Piazza Armando Diaz 6

20123, Milano

Italy

13 December 2019

To: JIM Nominees Limited ("JIM"), as legal owner and custodian of certain 10% secured and convertible bonds due 2020 ("Bonds") issued pursuant to the terms of the bond instrument, dated 31 August 2017 creating the Bonds (the "Instrument"); and

the holders of the beneficial interest in the Bonds ("Bondholders").

Dear JIM and Bondholders,

CASH OFFER FOR BONDS OF DEFENX PLC

   1.   Introduction 

BV Tech S.p.A ("BV Tech") is the majority shareholder in Defenx PLC ("Defenx" or the "Company") and, on the date of this letter, was interested in approximately 73.6 per cent. of the existing issued ordinary shares and voting rights in the Company.

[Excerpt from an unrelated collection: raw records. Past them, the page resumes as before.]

-- ==== Sys2Proof/Machine/Search.lean ====
section
/-!
DEFINITION. Clematis vector search (06): index headers, nodes and scores (R135–R139), walks and provisional lists
(R141–R145), the node cache (R146), the side list (R150, R151), merges (R152, R153), filters (R154, R155).
-/

namespace Sys2Proof.Machine

/-- The index header of Table 6.1. -/
structure IndexHdr where
  raw : List Byte
deriving DecidableEq, Repr

def IndexHdr.n (h : IndexHdr) (off k : Nat) : Nat := numAt h.raw off k
def IndexHdr.metric (h : IndexHdr) : Nat := h.n 2 1
def IndexHdr.depth (h : IndexHdr) : Nat := h.n 3 1
def IndexHdr.centFmt (h : IndexHdr) : Nat := h.n 4 1 % 16
def IndexHdr.cbFmt (h : IndexHdr) : Nat := h.n 4 1 / 16
def IndexHdr.cacheLevels (h : IndexHdr) : Nat := h.n 5 1
def IndexHdr.d (h : IndexHdr) : Nat := h.n 6 2
def IndexHdr.root (h : IndexHdr) : Nat := h.n 8 8
def IndexHdr.codebook (h : IndexHdr) : Nat := h.n 16 8
def IndexHdr.leafTable (h : IndexHdr) : Nat := h.n 24 8
def IndexHdr.leafCount (h : IndexHdr) : Nat := h.n 32 4
def IndexHdr.sideCap (h : IndexHdr) : Nat := h.n 36 4
def IndexHdr.sideBase (h : IndexHdr) : Nat := h.n 40 8
def IndexHdr.sideTail (h : IndexHdr) : Nat := h.n 48 8
def IndexHdr.sideFree (h : IndexHdr) : Nat := h.n 56 8
def IndexHdr.nextSeq (h : IndexHdr) : Nat := h.n 64 8
def IndexHdr.mergeMark (h : IndexHdr) : Nat := h.n 72 8
def IndexHdr.merging (h : IndexHdr) : Bool := h.n 80 1 % 2 = 1

/-- Does the header meet every constraint of Table 6.1 (else 0x40)? -/
def IndexHdr.valid (h : IndexHdr) : Bool :=
  decide (h.n 0 2 = 1) && decide (h.metric ≤ 2) && decide (2 ≤ h.depth) && decide (h.depth ≤ 6) &&
  (h.centFmt = 1 || h.centFmt = 3) && decide (h.cbFmt ≤ 1) && decide (h.cacheLevels < h.depth) &&
  decide (64 ≤ h.d) && decide (h.d ≤ 4096) && decide (h.d % 64 = 0) &&
  [h.root, h.codebook, h.leafTable, h.sideBase].all (fun a => decide (a < 2 ^ 48)) &&
  decide (h.leafCount ≠ 0) && decide (1 ≤ h.sideCap) && decide (h.sideCap ≤ 67108864) &&
  decide (h.n 80 1 < 2) && allZero (bytesAt h.raw 81 175)

/-- The header a Clematis command names. -/
def State.indexHdr (s : State) (a : Agent) (va : Nat) : Except MemFail IndexHdr :=
  match s.load a va 256 with
  | .ok bs => .ok { raw := bs }
  | .error f => .error f

/-! ### Scores (R139) -/

/-- A sum of terms in order, each addition rounded to FP32. -/
def seqSum : List (BitVec 32) → BitVec 32 × NFlags
  | [] => (0, 0)
  | x :: xs => xs.foldl (fun acc y =>
      let (t, f) := fadd false false acc.1 y
      (t, acc.2 ||| f)) (x, 0)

BV Tech notes Defenx's 4 December 2019 announcement which provides details of the Company's proposed cancellation of admission of its ordinary shares ("Ordinary Shares") to trading on AIM ("Cancellation") and that a circular has been posted to Defenx shareholders to convene a general meeting of the Company in relation to the proposed Cancellation ("Circular").

BV Tech further refers to its announcement of 4 December 2019, announcing a proposal to purchase all of the 12,744,044 Ordinary Shares of 1.8 pence in the capital of Defenx not already owned by BV Tech, at a price of 3 pence per Ordinary Share ("Exit Opportunity"). Since launching the Exit Opportunity, BV Tech acquired 2,521,166 Ordinary Shares and is now interested in 28,486,016 Ordinary Shares in Defenx.

On 12 December 2019, BV Tech agreed to purchase GBP804,000 of Bonds beneficially owned by the largest holder of the Bonds for GBP402,000. BV Tech expects the purchase to complete by 31 December 2019.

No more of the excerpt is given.